PROBLEM DESCRIPTION:
Scan the records for the word "that". Return each line where it is found.

SOURCE MATERIAL:
/-- R51; `isOpen` is OPEN. -/
inductive LaneState where
  | isOpen | warning | clearing | securing | closed | releasing | held | fault
deriving DecidableEq, Repr

/-- R51. -/
inductive SubPhase where
  | amber | red
deriving DecidableEq, Repr

/-- R51, R63; `free` is NONE. -/
inductive Hold where
  | free | hold | holdDown
deriving DecidableEq, Repr

/-- R51. -/
inductive LaneFault where
  | barrierTimeout | barrierSwitches | tramCount | resetPosition
deriving DecidableEq, Repr

/-- A lane record (R51). The first six fields are copied from the lane's site entry. The presence flag is the
filtered state of the lane's presence input (R77). -/
structure Lane where
  present : Bool
  approach : Approach
  kind : LaneKind
  role : LaneRole
  group : Option GroupNo
  input1 : InputNo
  input2 : InputNo
  state : LaneState
  subPhase : Option SubPhase
  duration : Nat
  durationTimer : Timer
  obstructed : Bool
  count : Nat
  hold : Hold
  keptClosed : Bool
  cause : Option LaneFault
  timer : Timer
deriving DecidableEq, Repr

/-- R52. -/
inductive GroupState where
  | up | awaitDown | goingDown | down | awaitUp | goingUp | obstructed | stopped | fault
deriving DecidableEq, Repr

/-- R52. -/
inductive ArmStroke where
  | down | up
deriving DecidableEq, Repr

/-- R52. -/
inductive GroupFault where
  | barrierTimeout | barrierSwitches | resetPosition
deriving DecidableEq, Repr

/-- A barrier group record (R52). The drive output is LOWER exactly in GOING_DOWN and RAISE exactly in GOING_UP. -/
structure Group where
  state : GroupState
  downSwitch : Bool
  upSwitch : Bool
  obstruction : Bool
  strokeTimer : Timer
  clearTimer : Timer
  heldStroke : Option ArmStroke
  cause : Option GroupFault
deriving DecidableEq, Repr

/-- The deck clearing timer (R58). -/
inductive DeckTimer where
  | stopped
  | running (due : Nat)
  | expired
deriving DecidableEq, Repr

/-- R51 to R54, R58. -/
structure Road where
  lanes : Vector Lane 12
  groups : Vector Group 8
  deck : DeckTimer
  closureDemand : Bool
deriving DecidableEq, Repr

/-- R80. -/
inductive PulseFilter where
  | waiting | timing | counted
deriving DecidableEq, Repr

/-- A detector input with its filters (R77, R80). -/
structure Detector where
  level : Bool
  presence : Bool
  stability : Timer
  pulse : PulseFilter
  pulseTimer : Timer
deriving DecidableEq, Repr

/-! ### Signal Lamp Unit -/

/-- The element a channel serves, by its place in the head's element list, and the string it carries (R90, R174). -/
structure Assignment where
  head : HeadNo
  element : Nat
  standby : Bool
deriving DecidableEq, Repr

/-- R90. -/
inductive ChannelState where
  | good | failedOpen | failedStuck
deriving DecidableEq, Repr

/-- R90. -/
inductive LampDrive where
  | off | lit | test
deriving DecidableEq, Repr

/-- A lamp channel record (R90). -/
structure Channel where
  assignment : Option Assignment
  state : ChannelState
  drive : LampDrive
  sense : Bool
  noCurrent : Timer
  darkCurrent : Timer
  failures : Nat
deriving DecidableEq, Repr

/-- The aspects of R91, of every kind of head. -/
inductive Aspect where
  | dark | amber | redFlash | go | stop | prohibit | prepare | proceed | outOfService | flash
deriving DecidableEq, Repr

/-- R106; `stuck` tells FAILED_STUCK from FAILED_OPEN. -/
structure FirstFailure where
  channel : ChannelNo
  stuck : Bool
  time : Seconds
deriving DecidableEq, Repr

/-- R90, R91, R94, R98, R100, R106. -/
structure Lamps where
  channels : Vector Channel 48
  aspects : Vector Aspect 14
  phaseB : Bool
  flashTimer : Timer
  proving : List ChannelNo
  underTest : Option ChannelNo
  testTimer : Timer
  periodicTimer : Timer
  firstFailure : Option FirstFailure
deriving DecidableEq, Repr

/-! ### Leaf Motion Controller -/

/-- A leaf record (R114). Its angle is that of the period record, its enable a view of the pair state. -/
structure Leaf where
  count : Nat
  countValid : Bool
  seat : Bool
  fullOpen : Bool
  direction : Travel
  demand : Nat
deriving DecidableEq, Repr

/-- R115. -/
inductive LockState where
  | driven | withdrawn | stroking | fault
deriving DecidableEq, Repr

/-- R115. -/
inductive LockStroke where
  | withdraw | drive
deriving DecidableEq, Repr

/-- A lock record (R115). Its request is STANDING exactly while it has an entry in the Start Window's queue, HELD
while `held` is set, NONE otherwise; its drive output is its stroke while STROKING and OFF otherwise. -/
structure Lock where
  state : LockState
  stroke : Option LockStroke
  held : Bool
  drivenSwitch : Bool
  withdrawnSwitch : Bool
  timer : Timer
deriving DecidableEq, Repr

/-- R115. -/
inductive PumpState where
  | off | starting | running
deriving DecidableEq, Repr

/-- A pump record (R115). Its request is held as a lock's is; its motor output is on unless it is OFF. -/
structure Pump where
  state : PumpState
  held : Bool
  runningInput : Bool
  timer : Timer
deriving DecidableEq, Repr

/-- R117; `isOpen` is OPEN. -/
inductive PairState where
  | locked | unlocking | free | starting | raising | isOpen | lowering | seating | locking | halted | recovering
  | fault
deriving DecidableEq, Repr

/-- A halt cause (R117, R127). -/
inductive HaltCause where
  | estop | wind | channel | road
deriving DecidableEq, Repr

/-- The set of halt causes (R117). -/
structure HaltSet where
  estop : Bool
  wind : Bool
  channel : Bool
  road : Bool
deriving DecidableEq, Repr

/-- R117, R125. -/
inductive PairFault where
  | skewTrip | overtravel | encoderMismatch | lockTimeout | pumpTimeout | seatLost | positionUnknown
deriving DecidableEq, Repr

/-- R134. -/
inductive RecoveryStep where
  | withdraw | start | creep
deriving DecidableEq, Repr

/-- The pair record (R117). -/
structure Pair where
  state : PairState
  target : Option Nat
  interrupted : Option PairState
  halts : HaltSet
  channelTimer : Timer
  cause : Option PairFault
  step : Option RecoveryStep
  skewWarning : Bool
deriving DecidableEq, Repr

/-- R141; `both` is the lead leaf NONE, where the leaves are treated alike. -/
inductive Lead where
  | n | s | both
deriving DecidableEq, Repr

/-- The three limits of a period (R144 to R146). -/
structure Limits where
  dist : Nat
  wind : Nat
  limit : Nat
deriving DecidableEq, Repr

/-- The period record (R137). Its two leaf demands are those of the leaf records, which R149 keeps equal. -/
structure Period where
  number : BitVec 32
  countN : Nat
  countS : Nat
  angleN : Option Nat
  angleS : Option Nat
  skew : Option Nat
  lead : Option Lead
  limits : Option Limits
  pairDemand : Nat
  correction : Nat
deriving DecidableEq, Repr

/-- R114, R115, R117, R132, R137. -/
structure Motion where
  pair : Pair
  leafN : Leaf
  leafS : Leaf
  bolt : Lock
  tailN : Lock
  tailS : Lock
  pumpN : Pump
  pumpS : Pump
  estopRaw : Bool
  estop : Bool
  estopTimer : Timer
  period : Period
  rampBase : Nat
  periodTimer : Timer
deriving DecidableEq, Repr

/-! ### Wind Monitor, Start Window -/

/-- R152. -/
inductive WindFilter where
  | idle | qualifying | counted
deriving DecidableEq, Repr

/-- R152, R153, R155, R157. The reading and its validity are views of the list (R155). -/
structure Wind where
  raw : Bool
  filter : WindFilter
  pulseTimer : Timer
  counter : Nat
  gateTimer : Timer
  gates : List Nat
  high : Bool
deriving DecidableEq, Repr

/-- An entry of the grant-time list (R163). -/
structure Grant where
  stamp : BitVec 32
  requester : Requester
deriving DecidableEq, Repr

/-- R162, R163. `asked` is the model's own: the requesters that have joined the queue in the act in progress, which
stand in it in requester number order (R162; log entry 40). -/
structure Window where
  queue : List Requester
  grants : List Grant
  asked : List Requester
deriving DecidableEq, Repr

/-- The whole part. `pending` is the queue of commands that wait, first in, first out; `alive` says that power is
good and the part is out of reset (R188). -/
structure State where
  pending : List Instr
  alive : Bool
  clock : Clock
  link : Link
  site : SiteStore
  book : Book
  beam : Beam
  road : Road
  detectors : Vector Detector 16
  lamps : Lamps
  motion : Motion
  wind : Wind
  window : Window
  nvmSerial : Nat
deriving DecidableEq, Repr

/-! ### The state after reset

The raw input levels and the stored copy survive a reset and have no reset value in the spec: `State.reset` takes
a bridge at rest, seated, locked and with its arms up (log entry 6), and a stored copy of the factory values whose
check agrees (log entry 7). Every other value is the one that the rules of "after reset" give for those. -/

/-- The factory values (R172 to R175). -/
def SiteTable.factoryReset : SiteTable :=
  ⟨(([48000, 48000, 8200, 4500, 10, 80, 300, 1500, 32, 150, 400, 10, 8, 3000, 37, 100, 140, 160] : List SiteWord)
    ++ List.replicate 12 0x0F00 ++ [4, 8, 20, 12, 60, 20] ++ List.replicate 48 0xF000
    ++ [50, 2, 4, 900, 300, 120, 60, 10, 8, 4] ++ [1, 1, 2, 3, 2, 3, 3, 2, 2, 3, 3, 2, 3, 1, 3, 2]).toArray,
    by decide⟩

ANSWER TO THIS EXERCISE:
/-- A leaf record (R114). Its angle is that of the period record, its enable a view of the pair state. -/
/-- R162, R163. `asked` is the model's own: the requesters that have joined the queue in the act in progress, which
/-- The whole part. `pending` is the queue of commands that wait, first in, first out; `alive` says that power is
check agrees (log entry 7). Every other value is the one that the rules of "after reset" give for those. -/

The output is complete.